• [ACTIVITY] The word "affine" may appear in some lines of the data; copy every such line.

--- START ---

-- ==== Sys2Proof/Machine/Access.lean ====
section
/-! DEFINITION. Reading and changing the parts of the state by name: groups, threads, teams, jobs, registers and
predicates (06 R169-R177, 07 R212), scratchpads (03 R84). -/

namespace Sys2Proof.Machine

/-! ### Groups, teams, jobs -/

/-- The group of a key. -/
def State.group (s : State) (k : GroupKey) : Option Group := s.groups.find? (fun g => g.key == k)

/-- Change the group of a key. -/
def State.modGroup (s : State) (k : GroupKey) (f : Group → Group) : State :=
  { s with groups := s.groups.map (fun g => if g.key = k then f g else g) }

/-- A position without a thread (06 R169). -/
def Thread.absent : Thread where
  pc := 0
  depth := 0
  live := false
  stop := none
  blk := none
  park := false
  owe := 0
  regs := List.replicate 36 { val := 0, st := .full, taint := false }
  preds := 0
  fpstat := 0
  rstack := []
  uepc := 0
  uin := false
  slots := List.replicate 4 none
  fbind := none
  wres := none
  dreq := none
  step := false
  xfer := false
  walk := none
  kv := none
  mark := none

/-- The thread at an index of a group. -/
def Group.thr (g : Group) (t : Nat) : Thread := g.threads.getD t Thread.absent

/-- The thread of a key. -/
def State.thread (s : State) (th : ThreadKey) : Thread :=
  match s.group th.gk with
  | some g => g.thr th.thr
  | none => Thread.absent

/-- Change one thread of a group. -/
def Group.modThr (g : Group) (t : Nat) (f : Thread → Thread) : Group := { g with threads := updAt g.threads t f }

/-- Change the thread of a key. -/
def State.modThread (s : State) (th : ThreadKey) (f : Thread → Thread) : State :=
  s.modGroup th.gk (fun g => g.modThr th.thr f)

/-- The team of a key. -/
def State.team (s : State) (k : TeamKey) : Option Team := s.teams.find? (fun t => t.key == k)

/-- Change the team of a key. -/
def State.modTeam (s : State) (k : TeamKey) (f : Team → Team) : State :=
  { s with teams := s.teams.map (fun t => if t.key = k then f t else t) }

/-- The job of an id. -/
def State.job (s : State) (id : Nat) : Option Job := s.jobs.find? (fun j => j.id == id)

/-- Change the job of an id. -/
def State.modJob (s : State) (id : Nat) (f : Job → Job) : State :=
  { s with jobs := s.jobs.map (fun j => if j.id = id then f j else j) }

/-- The context of a job; an unknown job has none (4,096 names no context). -/
def State.ctxOf (s : State) (job : Nat) : Nat := ((s.job job).map (fun j => j.ctx)).getD 4096

/-- Does a job run privileged (07 R210)? -/
def State.priv (s : State) (job : Nat) : Bool := s.ctxOf job = 0

/-- The core a team stands on. -/
def State.coreOf (s : State) (k : TeamKey) : Nat := ((s.team k).map (fun t => t.core)).getD 0

/-- A team's cluster in the grid: width, height, core of its origin. -/
def State.cluster (s : State) (k : TeamKey) : Nat × Nat × Nat :=
  match s.job k.job with
  | some j => (j.pipe.cw, j.pipe.ch, j.places.getD k.clu 0)
  | none => (0, 0, 0)

/-- Is a team resident? -/
def State.resident (s : State) (k : TeamKey) : Bool := ((s.team k).map (fun t => t.resident)).getD false

/-- The team resident on a core. -/
def State.teamOn (s : State) (core : Nat) : Option Team := s.teams.find? (fun t => t.core == core && t.resident && !t.ended)

/-- The groups of a team. -/
def State.groupsOf (s : State) (k : TeamKey) : List Group := s.groups.filter (fun g => g.key.team == k)

/-- A device counter moves up (16 R422). -/
def State.countDev (s : State) (i n : Nat) : State :=
  { s with dctrs := tabSet s.dctrs i ((tabGet 0 s.dctrs i + n) % 2 ^ 64) }

/-- A fresh free value has been taken (00 R7). -/
def State.bump (s : State) : State := { s with fresh := s.fresh + 1 }

/-! ### Walk requests (01 R28, R30) -/

/-- The core whose miss an access is. -/
def State.askCore (s : State) (a : Asker) : Nat :=
  match a with
  | .thread th => s.coreOf th.gk.team
  | .reads th => s.coreOf th.gk.team
  | .kv th => s.coreOf th.gk.team
  | .unit k _ => s.coreOf k
  | .prefetch core => core

/-- Does a core wait for a walk? -/
def State.waitsOn (s : State) (core : Nat) (w : Walk) : Bool := w.waiters.any (fun a => s.askCore a.1 == core)

/-- The pages with misses outstanding of a core. -/
def State.missing (s : State) (core : Nat) : Nat := (s.walks.filter (s.waitsOn core)).length

/-- Do two addresses of a context lie in one page, as its tables stand (R28)? -/
def State.samePage (s : State) (ctx va vb : Nat) : Bool :=
  vpnOf va == vpnOf vb
    || (match s.walk ctx va with | .leaf _ lvl => va / pageSize lvl == vb / pageSize lvl | .fault _ => false)

/-- Ask for a walk: one walk per page (R28), and a core's request for a 33rd page waits (R30). -/
def State.requestWalk (s : State) (ctx va : Nat) (a : Asker) : State :=
  let core := s.askCore a
  let x := (a, vpnOf va)
  let full := decide (Config.missPages ≤ s.missing core)
  match s.walks.findIdx? (fun w => w.ctx == ctx && !w.stale && s.samePage ctx (w.vpn * 65536) va) with
  | some i => { s with walks := updAt s.walks i (fun w =>
      if w.waiters.contains x || (full && !s.waitsOn core w) then w else { w with waiters := w.waiters ++ [x] }) }
  | none =>
    if full then s
    else { s with walks := s.walks ++ [{ ctx := ctx, vpn := vpnOf va, waiters := [x], walking := false, stale := false }] }

/-- An access or command of a team by its number, as it accesses the memory of its context. -/
def State.unit (s : State) (k : TeamKey) (id : Nat) : Who :=
  { core := s.coreOf k, ctx := s.ctxOf k.job, priv := s.priv k.job, ask := some (.unit k id) }

/-- The lines that a REPLAY or an ATTD of a thread reads, as it accesses memory. -/
def State.readsWho (s : State) (th : ThreadKey) : Who :=
  { core := s.coreOf th.gk.team, ctx := s.ctxOf th.gk.team.job, priv := s.priv th.gk.team.job, ask := some (.reads th) }

/-- The KV operation of a thread, as it accesses memory. -/
def State.kvWho (s : State) (th : ThreadKey) : Who :=
  { core := s.coreOf th.gk.team, ctx := s.ctxOf th.gk.team.job, priv := s.priv th.gk.team.job, ask := some (.kv th) }

/-- No core: the firmware's own accesses. -/
def noCore : Nat := Config.cores

/-- The management cores, as they access the memory of a context. -/
def manage (ctx : Nat) (priv : Bool) : Who := { core := noCore, ctx := ctx, priv := priv, ask := none }

/-- The walk that an access to some addresses still needs is asked for; none where it needs none. -/
def State.wantWalk (s : State) (w : Who) (vas : List Nat) : Option State :=
  match s.firstMiss w vas, w.ask with
  | some va, some a => some (s.requestWalk w.ctx va a)
  | _, _ => none

/-- An access has ended: the outcomes of walks that it has not used go. -/
def State.forget (s : State) (a : Asker) : State :=
  if s.results.isEmpty then s else { s with results := s.results.filter (fun r => r.1 != a) }

/-! ### Scratchpad (03 R84) -/

/-- n bytes of a team's scratchpad. -/
def Team.spadRead (t : Team) (off n : Nat) : List Byte := cellRead t.spad off n

/-- Write bytes to a team's scratchpad; a whole line becomes readable again. -/
def Team.spadWrite (t : Team) (off : Nat) (bs : List Byte) : Team :=
  { t with
    spad := cellWrite t.spad off bs
    spadBad := t.spadBad.filter (fun l => !(decide (off ≤ 64 * l) && decide (64 * l + 64 ≤ off + bs.length))) }

/-- Is any line of a scratchpad range uncorrectable (14 R398)? -/
def Team.spadEcc (t : Team) (off n : Nat) : Bool :=
  t.spadBad.any (fun l => decide (off < 64 * l + 64) && decide (64 * l < off + n))

/-- A line of the scratchpad of a team holds uncorrectable data, whose bytes are undefined (14 R398). -/
def State.spoilSpad (s : State) (k : TeamKey) (line : Nat) : State :=
  if 64 * line < Config.spadBytes then
    { s.modTeam k (fun t =>
        let t := t.spadWrite (64 * line) (blockBytes (Config.free s.fresh))
        { t with spadBad := t.spadBad ++ [line] }) with fresh := s.fresh + 1 }
  else s

/-- n bytes of the scratchpad of a team. -/
def State.spadRead (s : State) (k : TeamKey) (off n : Nat) : List Byte :=
  match s.team k with
  | some t => t.spadRead off n
  | none => List.replicate n 0

/-- Write the scratchpad of a team. -/
def State.spadWrite (s : State) (k : TeamKey) (off : Nat) (bs : List Byte) : State :=
  s.modTeam k (fun t => t.spadWrite off bs)

/-- Is any line of a scratchpad range of a team uncorrectable? -/
def State.spadEcc (s : State) (k : TeamKey) (off n : Nat) : Bool :=
  ((s.team k).map (fun t => t.spadEcc off n)).getD false

/-! ### Registers -/

/-- Register width of a slice (08 R222). -/
def width (exe : Bool) : Nat := if exe then 32 else 64

/-- The cell that a register name reaches: the handler bank under UIN (14 R392). -/
def cellIx (uin : Bool) (r : Nat) : Nat := if uin && decide (28 ≤ r) then r + 4 else r

/-- A full cell. -/
def RegCell.mk' (v : Dword) (taint : Bool) : RegCell := { val := v, st := .full, taint := taint }

/-- The cell of a register name; x0 is a full zero (07 R212). -/
def Thread.cell (th : Thread) (exe : Bool) (r : Nat) : RegCell :=
  if !exe && r == 0 then .mk' 0 false
  else th.regs.getD (cellIx th.uin r) (.mk' 0 false)

/-- The value of a register; the low 32 bits in the execute slice. -/
def Thread.rd (th : Thread) (exe : Bool) (r : Nat) : Dword :=
  if exe then BitVec.setWidth 64 ((th.cell exe r).val.setWidth 32) else (th.cell exe r).val

/-- The value of a register as a number. -/
def Thread.rn (th : Thread) (exe : Bool) (r : Nat) : Nat := (th.rd exe r).toNat

/-- The taint of a register (05 R150): x registers alone carry it. -/
def Thread.taintOf (th : Thread) (exe : Bool) (r : Nat) : Bool := !exe && (th.cell exe r).taint

/-- Set the cell of a register name; writes to x0 are discarded (07 R212). -/
def Thread.setCell (th : Thread) (exe : Bool) (r : Nat) (c : RegCell) : Thread :=
  if !exe && r == 0 then th else { th with regs := updAt th.regs (cellIx th.uin r) (fun _ => c) }

/-- Write a register: full, with its taint. -/
def Thread.wr (th : Thread) (exe : Bool) (r : Nat) (v : Dword) (taint : Bool) : Thread :=
  th.setCell exe r (.mk' (if exe then BitVec.setWidth 64 (v.setWidth 32) else v) (!exe && taint))

/-- Write a register with a number, modulo the width. -/
def Thread.wn (th : Thread) (exe : Bool) (r : Nat) (v : Nat) (taint : Bool) : Thread :=
  th.wr exe r (BitVec.ofNat 64 v) taint

/-- A predicate; p7 reads true (07 R212). -/
def Thread.pred (th : Thread) (p : BitVec 3) : Bool := p == 7#3 || th.preds.getLsbD p.toNat

/-- Write a predicate; p7 discards it (07 R212). -/
def Thread.setPred (th : Thread) (p : BitVec 3) (v : Bool) : Thread :=
  if p == 7#3 then th
  else { th with preds := if v then th.preds ||| (1#8 <<< p.toNat) else th.preds &&& ~~~(1#8 <<< p.toNat) }

/-- The PC moves to the next word. -/
def Thread.advance (th : Thread) : Thread := { th with pc := th.pc + 4, xfer := false }

/-- The PC is set by a control transfer (07 R199). -/
def Thread.goto (th : Thread) (pc : Pc) : Thread := { th with pc := pc, xfer := true }

/-- FPSTAT flags are set (07 R216). -/
def Thread.flag (th : Thread) (m : Nat) : Thread := { th with fpstat := th.fpstat ||| BitVec.ofNat 64 m }

/-- A tile predicate; k15 reads true (07 R208). -/
def Group.kp (g : Group) (k : BitVec 4) : Bool := k == 15#4 || g.kpred.getLsbD k.toNat

/-- Write a tile predicate; k15 discards it (07 R208). -/
def Group.setKp (g : Group) (k : BitVec 4) (v : Bool) : Group :=
  if k == 15#4 then g
  else { g with kpred := if v then g.kpred ||| (1#16 <<< k.toNat) else g.kpred &&& ~~~(1#16 <<< k.toNat) }

/-- The indices 0-31. -/
def lanes : List Nat := List.range 32

/-! ### Tags (06 R177, 07 R212) -/

/-- The tag of a register. -/
inductive RegTag where
  | uniform | affine | general
  deriving DecidableEq, Repr

/-- The tag that the values of a register in the live threads of a group give it: one value, base + thread index × stride,
or neither. It is a function of the values and changes no result (log 46). -/
def Group.regTag (g : Group) (exe : Bool) (r : Nat) : RegTag :=
  let vs := (lanes.filter (fun t => (g.thr t).live)).map (fun (t : Nat) => ((t : Int), ((g.thr t).rn exe r : Int)))
  match vs with
  | [] => .uniform
  | (t0, v0) :: rest =>
    if rest.all (fun x => x.2 == v0) then .uniform
    else match rest with
      | [] => .uniform
      | (t1, v1) :: _ =>
        let d := (v1 - v0) / (t1 - t0)
        if vs.all (fun x => wrapN (width exe) (v0 + (x.1 - t0) * d) == wrapN (width exe) x.2) then .affine else .general

/-! ### Selection state -/

/-- Is a thread a candidate (06 R172)? -/
def Thread.cand (th : Thread) : Bool := th.live && th.stop.isNone && th.blk.isNone && !th.park

/-- Remove the threads of a set from every OWE set, and clear the parks that are then due (06 R174, `on_leave`,
`settle`). -/
def Group.onLeave (g : Group) (set : List Nat) : Group :=
  let m : BitVec 32 := set.foldl (fun m t => m ||| (1#32 <<< t)) 0#32
  { g with threads := g.threads.map (fun th =>
      if th.park then
        let o := th.owe &&& ~~~m
        { th with owe := o, park := o != 0#32 }
      else th) }

/-- `on_yield` (06 R174): the threads of the set park, owing every other candidate. -/
def Group.onYield (g : Group) (sel : List Nat) : Group :=
  let owe : BitVec 32 := (lanes.filter (fun u => (g.thr u).cand && !sel.contains u)).foldl
    (fun m t => m ||| (1#32 <<< t)) 0#32
  let g := sel.foldl (fun g t => g.modThr t (fun th => { th.advance with park := true, owe := owe })) g
  g.onLeave []

/-- The better selection key (06 R173). -/
def keyBetter (a b : Thread) : Bool :=
  if a.depth != b.depth then decide (a.depth > b.depth) else decide (a.pc.toNat < b.pc.toNat)

/-- Clear every park of a group (06 R173). -/
def Group.unpark (g : Group) : Group :=
  { g with threads := g.threads.map (fun th => { th with park := false, owe := 0 }) }

/-- The best candidate among the listed ones. -/
def Group.best (g : Group) : List Nat → Option Nat
  | [] => none
  | t :: r =>
    match g.best r with
    | none => some t
    | some u => if keyBetter (g.thr u) (g.thr t) then some u else some t

/-- The candidates of a group. -/
def Group.cands (g : Group) : List Nat := lanes.filter (fun t => (g.thr t).cand)

/-- `select_set` (06 R173) once at least one candidate stands or none can be had. -/
def Group.selectSet (g : Group) : List Nat :=
  match g.best g.cands with
  | none => []
  | some b => g.cands.filter (fun t => (g.thr t).depth == (g.thr b).depth && (g.thr t).pc == (g.thr b).pc)

/-- The parks that `select_set` clears when only parked threads could run (06 R173). -/
def Group.prepare (g : Group) : Group :=
  if g.cands.isEmpty && g.threads.any (fun th => th.live && th.stop.isNone && th.blk.isNone && th.park) then g.unpark
  else g

/-- A new group of 32 threads at DEPTH 0 at an entry (01 R15, 06 R171, 13 R369). -/
def Group.fresh (key : GroupKey) (stage inst : Nat) (entry : Pc) (n tiles olr : Nat) : Group where
  key := key
  stage := stage
  inst := inst
  threads := List.replicate 32 { Thread.absent with pc := entry, live := true, rstack := List.replicate n 0 }
  uvec := 0
  tiles := List.replicate tiles { cells := List.replicate 1024 0, shape := false, afmt := false, pois := false }
  kpred := 0
  ols := List.replicate olr { cnt := 0, es := List.replicate 64 0, st := .full }
  sets := []
  loop := none
  wcount := 0
  hold := none
  done := []
  stalled := false
  slotw := false
  collw := false
  resv := 0
  grant := none
  mmas := []
  ended := false

/-- The code of a group's slice in thread names (12 R360): the quadrant, or 4. -/
def sliceCode (k : GroupKey) : Nat := if k.exe then k.quad else 4

/-- A thread's name (12 R360). -/
def State.thrName (s : State) (th : ThreadKey) : Nat :=
  s.coreOf th.gk.team % 1024 + sliceCode th.gk * 2 ^ 10 + th.gk.grp * 2 ^ 13 + th.thr * 2 ^ 18

end Sys2Proof.Machine
end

--- END ---

• [WRITTEN REPLY]
  | uniform | affine | general
        if vs.all (fun x => wrapN (width exe) (v0 + (x.1 - t0) * d) == wrapN (width exe) x.2) then .affine else .general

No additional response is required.